**** Supplied data
-- ==== Sys2Proof/Tests/Slice0.lean ====
section
/-! SUPPORT. Tests. The words, start states and results come from spec/95_test_vectors.md, unless a comment says
that they were worked out by hand from a rule; no result is the model's own answer. After them a witness for every
statement that has hypotheses: concrete states and operands that meet them. -/

namespace Sys2Proof.Tests

open Sys2Proof.Machine Sys2Proof.Claims

/-! What a value must be to fit its field (R112, R114): the largest that fits, the smallest that does not -/

theorem test_fitsD9 : fitsD9 0x1FF = true ∧ fitsD9 0x200 = false := by decide
theorem test_fitsB3 : fitsB3 7 = true ∧ fitsB3 8 = false := by decide
theorem test_fitsI8 : fitsI8 0xFF = true ∧ fitsI8 0x100 = false := by decide
theorem test_fitsA16 : fitsA16 0xFFFF = true ∧ fitsA16 0x10000 = false := by decide
theorem test_fitsReg : fitsReg 3 = true ∧ fitsReg 4 = false := by decide
theorem test_fitsPage : fitsPage 0x3000 0x3FFF = true ∧ fitsPage 0x3000 0x2FFF = false ∧
    fitsPage 0x3000 0x4000 = false := by decide
theorem test_fitsR8 : fitsR8 0x0102 0x0181 = true ∧ fitsR8 0x0102 0x0182 = false ∧
    fitsR8 0x0102 0x0082 = true ∧ fitsR8 0x0102 0x0081 = false := by decide

/-- A line with an ill-formed argument, or with arguments of no form of its mnemonic, does not assemble. -/
theorem test_assemble_refuses :
    assemble 0x100 .add [.immediate 0x100] = none ∧ assemble 0x100 .ld [.direct 0x200] = none ∧
    assemble 0x100 .clr1 [.direct 0x30, .direct 8] = none ∧ assemble 0x100 .st [.indirect 4] = none ∧
    assemble 0x100 .jmp [.direct 0x1000] = none ∧ assemble 0x100 .bz [.direct 0x200] = none ∧
    assemble 0x100 .jmpf [.direct 0x10000] = none ∧ assemble 0x100 .st [.immediate 1] = none := by decide

/-! Decoding and encoding: spec/95_test_vectors.md 2.1 -/

/-- The bytes decode to the instruction, with none left, and the instruction encodes to the bytes. -/
def reads (e : List Byte × Instr) : Bool :=
  match decode e.1 with
  | .ok (i, []) => decide (i = e.2) && decide (encode e.2 = e.1)
  | _ => false

/-- The words of the arithmetic family. -/
theorem test_decode_arithmetic :
    List.all
      [([0x81, 0x45], .addImm 0x45),
       ([0x83, 0x45], .addDir 0x145),
       ([0x87], .addInd 3),
       ([0x91, 0xFF], .addcImm 0xFF),
       ([0x92, 0x7F], .addcDir 0x07F),
       ([0x94], .addcInd 0),
       ([0xA1, 0x01], .subImm 0x01),
       ([0xA3, 0x02], .subDir 0x102),
       ([0xA5], .subInd 1),
       ([0xB1, 0x80], .subcImm 0x80),
       ([0xB3, 0xFF], .subcDir 0x1FF),
       ([0xB6], .subcInd 2),
       ([0x62, 0x00], .incDir 0x000),
       ([0x65], .incInd 1),
       ([0x73, 0x03], .decDir 0x103),
       ([0x76], .decInd 2),
       ([0x30], .mul),
       ([0x40], .div)]
      reads = true := by decide

/-- The words of the bitwise family. -/
theorem test_decode_bitwise :
    List.all
      [([0xE1, 0x0F], .andImm 0x0F),
       ([0xE3, 0x30], .andDir 0x130),
       ([0xE4], .andInd 0),
       ([0xD1, 0x80], .orImm 0x80),
       ([0xD2, 0xAA], .orDir 0x0AA),
       ([0xD7], .orInd 3),
       ([0xF1, 0xFF], .xorImm 0xFF),
       ([0xF3, 0x00], .xorDir 0x100),
       ([0xF5], .xorInd 1),
       ([0xE0], .rol),
       ([0xF0], .rolc),
       ([0xC0], .ror),
       ([0xD0], .rorc),
       ([0xDF, 0x01], .clr1 0x101 7),
       ([0xC8, 0x45], .clr1 0x045 0),
       ([0xEB, 0x30], .set1 0x030 3),
       ([0xFE, 0x4C], .set1 0x14C 6),
       ([0xBB, 0x00], .not1 0x100 3),
       ([0xAD, 0xFF], .not1 0x0FF 5)]
      reads = true := by decide

/-- The words of the memory family. -/
theorem test_decode_memory :
    List.all
      [([0x02, 0x45], .ldDir 0x045),
       ([0x03, 0x45], .ldDir 0x145),
       ([0x06], .ldInd 2),
       ([0x13, 0x06], .stDir 0x106),
       ([0x15], .stInd 1),
       ([0x23, 0x02, 0x55], .movDir 0x55 0x102),
       ([0x22, 0x06, 0x7F], .movDir 0x7F 0x006),
       ([0x24, 0x20], .movInd 0x20 0),
       ([0x27, 0xAA], .movInd 0xAA 3),
       ([0xC1], .ldc),
       ([0x61, 0x00], .push 0x100),
       ([0x60, 0x30], .push 0x030),
       ([0x71, 0x02], .pop 0x102),
       ([0x70, 0xFE], .pop 0x0FE),
       ([0xC3, 0x03], .xchDir 0x103),
       ([0xC6], .xchInd 2),
       ([0x50], .ldf),
       ([0x51], .stf)]
      reads = true := by decide

/-- The words of the jump family. -/
theorem test_decode_jump :
    List.all
      [([0x39, 0x23], .jmp 0x923),
       ([0x28, 0x10], .jmp 0x010),
       ([0x21, 0x12, 0x34], .jmpf 0x1234),
       ([0x01, 0x05], .br 0x05),
       ([0x01, 0xFE], .br 0xFE),
       ([0x01, 0x80], .br 0x80),
       ([0x11, 0x10, 0x01], .brf 0x0110),
       ([0x11, 0xFE, 0xFF], .brf 0xFFFE),
       ([0x11, 0xFE, 0xFD], .brf 0xFDFE)]
      reads = true := by decide

/-- The words of the branch family. -/
theorem test_decode_branch :
    List.all
      [([0x80, 0x04], .bz 0x04),
       ([0x90, 0xFC], .bnz 0xFC),
       ([0x7F, 0x01, 0x10], .bp 0x101 7 0x10),
       ([0x4A, 0x30, 0x08], .bpc 0x030 2 0x08),
       ([0x98, 0x00, 0xED], .bn 0x100 0 0xED),
       ([0x53, 0x03, 0xFD], .dbnzDir 0x103 0xFD),
       ([0x56, 0xFE], .dbnzInd 2 0xFE),
       ([0x31, 0x20, 0x05], .beImm 0x20 0x05),
       ([0x33, 0x45, 0xFD], .beDir 0x145 0xFD),
       ([0x35, 0x09, 0x7D], .beInd 1 0x09 0x7D),
       ([0x41, 0x04, 0xED], .bneImm 0x04 0xED),
       ([0x42, 0x30, 0x00], .bneDir 0x030 0x00),
       ([0x44, 0x09, 0x10], .bneInd 0 0x09 0x10)]
      reads = true := by decide

/-- The words of the call family. -/
theorem test_decode_call :
    List.all
      [([0x0A, 0x34], .call 0x234),
       ([0x1F, 0xFF], .call 0xFFF),
       ([0x20, 0xFE, 0xDC], .callf 0xFEDC),
       ([0x10, 0xFE, 0x01], .callr 0x01FE),
       ([0x10, 0xFE, 0xFE], .callr 0xFEFE),
       ([0xA0], .ret),
       ([0xB0], .reti)]
      reads = true := by decide

/-- The words of the nop family. -/
theorem test_decode_nop :
    List.all
      [([0x00], .nop)]
      reads = true := by decide

/-- A list that ends inside an instruction is rejected, and so is the empty one (R81). -/
theorem test_decode_truncated :
    ([[], [0x81], [0x22, 0x06], [0x21]] : List (List Byte)).all
      (fun l => match decode l with | .error .truncated => true | .ok _ => false) = true := by decide

/-- Words as the opcode table numbers them: byte0 the most significant byte. -/
theorem test_decodeTableWord :
    decodeTableWord 16 0x8145 = some (.addImm 0x45) ∧ decodeTableWord 8 0x87 = some (.addInd 3) ∧
    decodeTableWord 24 0x7F0110 = some (.bp 0x101 7 0x10) ∧ decodeTableWord 16 0x3923 = some (.jmp 0x923) ∧
    decodeTableWord 24 0x10FE01 = some (.callr 0x01FE) := by decide

/-- The fixed bits of byte0 of the 70 forms, as (match, mask), in the order of Instr (R107). -/
def bytePatterns : List (Nat × Nat) :=
  [(0x81, 0xFF), (0x82, 0xFE), (0x84, 0xFC), (0x91, 0xFF), (0x92, 0xFE), (0x94, 0xFC), (0xA1, 0xFF),
   (0xA2, 0xFE), (0xA4, 0xFC), (0xB1, 0xFF), (0xB2, 0xFE), (0xB4, 0xFC), (0x62, 0xFE), (0x64, 0xFC),
   (0x72, 0xFE), (0x74, 0xFC), (0x30, 0xFF), (0x40, 0xFF), (0xE1, 0xFF), (0xE2, 0xFE), (0xE4, 0xFC),
   (0xD1, 0xFF), (0xD2, 0xFE), (0xD4, 0xFC), (0xF1, 0xFF), (0xF2, 0xFE), (0xF4, 0xFC), (0xE0, 0xFF),
   (0xF0, 0xFF), (0xC0, 0xFF), (0xD0, 0xFF), (0xC8, 0xE8), (0xE8, 0xE8), (0xA8, 0xE8), (0x02, 0xFE),
   (0x04, 0xFC), (0x12, 0xFE), (0x14, 0xFC), (0x22, 0xFE), (0x24, 0xFC), (0xC1, 0xFF), (0x60, 0xFE),
   (0x70, 0xFE), (0xC2, 0xFE), (0xC4, 0xFC), (0x50, 0xFF), (0x51, 0xFF), (0x28, 0xE8), (0x21, 0xFF),
   (0x01, 0xFF), (0x11, 0xFF), (0x80, 0xFF), (0x90, 0xFF), (0x68, 0xE8), (0x48, 0xE8), (0x88, 0xE8),
   (0x52, 0xFE), (0x54, 0xFC), (0x31, 0xFF), (0x32, 0xFE), (0x34, 0xFC), (0x41, 0xFF), (0x42, 0xFE),
   (0x44, 0xFC), (0x08, 0xE8), (0x20, 0xFF), (0x10, 0xFF), (0xA0, 0xFF), (0xB0, 0xFF), (0x00, 0xFF)]

/-- Each value of byte0 fits the fixed bits of exactly one of the 70 forms, and the decoder reads that form
(R106, R107, R109). -/
theorem test_byte0_selects_one_form :
    (List.range 256).all (fun n =>
      ((bytePatterns.zipIdx.filter fun e => decide (n &&& e.1.2 = e.1.1)).map fun e => e.2) ==
        [(decode3 (BitVec.ofNat 8 n) 0 0).ctorIdx]) = true := by decide +kernel

/-- Lines of each shape assembled at 0x0100, and their bytes. -/
theorem test_assemble :
    List.all
      [(Mnemonic.add, [Arg.immediate 0x45], [0x81, 0x45]), (.addc, [.direct 0x7F], [0x92, 0x7F]),
       (.sub, [.indirect 1], [0xA5]), (.mul, [], [0x30]), (.clr1, [.direct 0x101, .direct 7], [0xDF, 0x01]),
       (.mov, [.immediate 0x55, .direct 0x102], [0x23, 0x02, 0x55]), (.mov, [.immediate 0xAA, .indirect 3], [0x27, 0xAA]),
       (.push, [.direct 0x30], [0x60, 0x30]), (.jmp, [.direct 0x923], [0x39, 0x23]), (.jmpf, [.direct 0x1234], [0x21, 0x12, 0x34]),
       (.br, [.direct 0x82], [0x01, 0x80]), (.brf, [.direct 0xFF00], [0x11, 0xFE, 0xFD]), (.bz, [.direct 0x106], [0x80, 0x04]),
       (.bnz, [.direct 0xFE], [0x90, 0xFC]), (.bn, [.direct 0x100, .direct 0, .direct 0xF0], [0x98, 0x00, 0xED]),
       (.dbnz, [.direct 0x103, .direct 0x100], [0x53, 0x03, 0xFD]), (.dbnz, [.indirect 2, .direct 0x100], [0x56, 0xFE]),
       (.be, [.indirect 1, .immediate 9, .direct 0x180], [0x35, 0x09, 0x7D]), (.bne, [.direct 0x30, .direct 0x103], [0x42, 0x30, 0x00]),
       (.bne, [.immediate 4, .direct 0xF0], [0x41, 0x04, 0xED]), (.call, [.direct 0xFFF], [0x1F, 0xFF]), (.callr, [.direct 0], [0x10, 0xFE, 0xFE])]
      (fun e => decide ((assemble 0x100 e.1 e.2.1).map encode = some e.2.2)) = true := by decide

/-! One step -/

/-- The state at pc with the bytes in ROM space there and the cells given; 0x00 elsewhere. -/
def start (pc : CodeAddr) (bytes : List Byte) (cells : List (DataAddr × Byte)) : State :=
  cells.foldl (fun s c => s.setCell c.1 c.2)
    { State.reset with pc := pc, rom := placeBytes [] pc bytes }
********
**Your goal**
Repeat word for word the lines above that run from the line containing "([0x31, 0x20, 0x05], .beImm" through the line containing "[([0x0A, 0x34], .call", both ends included, and nothing else.

**Output of the task**
       ([0x31, 0x20, 0x05], .beImm 0x20 0x05),
       ([0x33, 0x45, 0xFD], .beDir 0x145 0xFD),
       ([0x35, 0x09, 0x7D], .beInd 1 0x09 0x7D),
       ([0x41, 0x04, 0xED], .bneImm 0x04 0xED),
       ([0x42, 0x30, 0x00], .bneDir 0x030 0x00),
       ([0x44, 0x09, 0x10], .bneInd 0 0x09 0x10)]
      reads = true := by decide

/-- The words of the call family. -/
theorem test_decode_call :
    List.all
      [([0x0A, 0x34], .call 0x234),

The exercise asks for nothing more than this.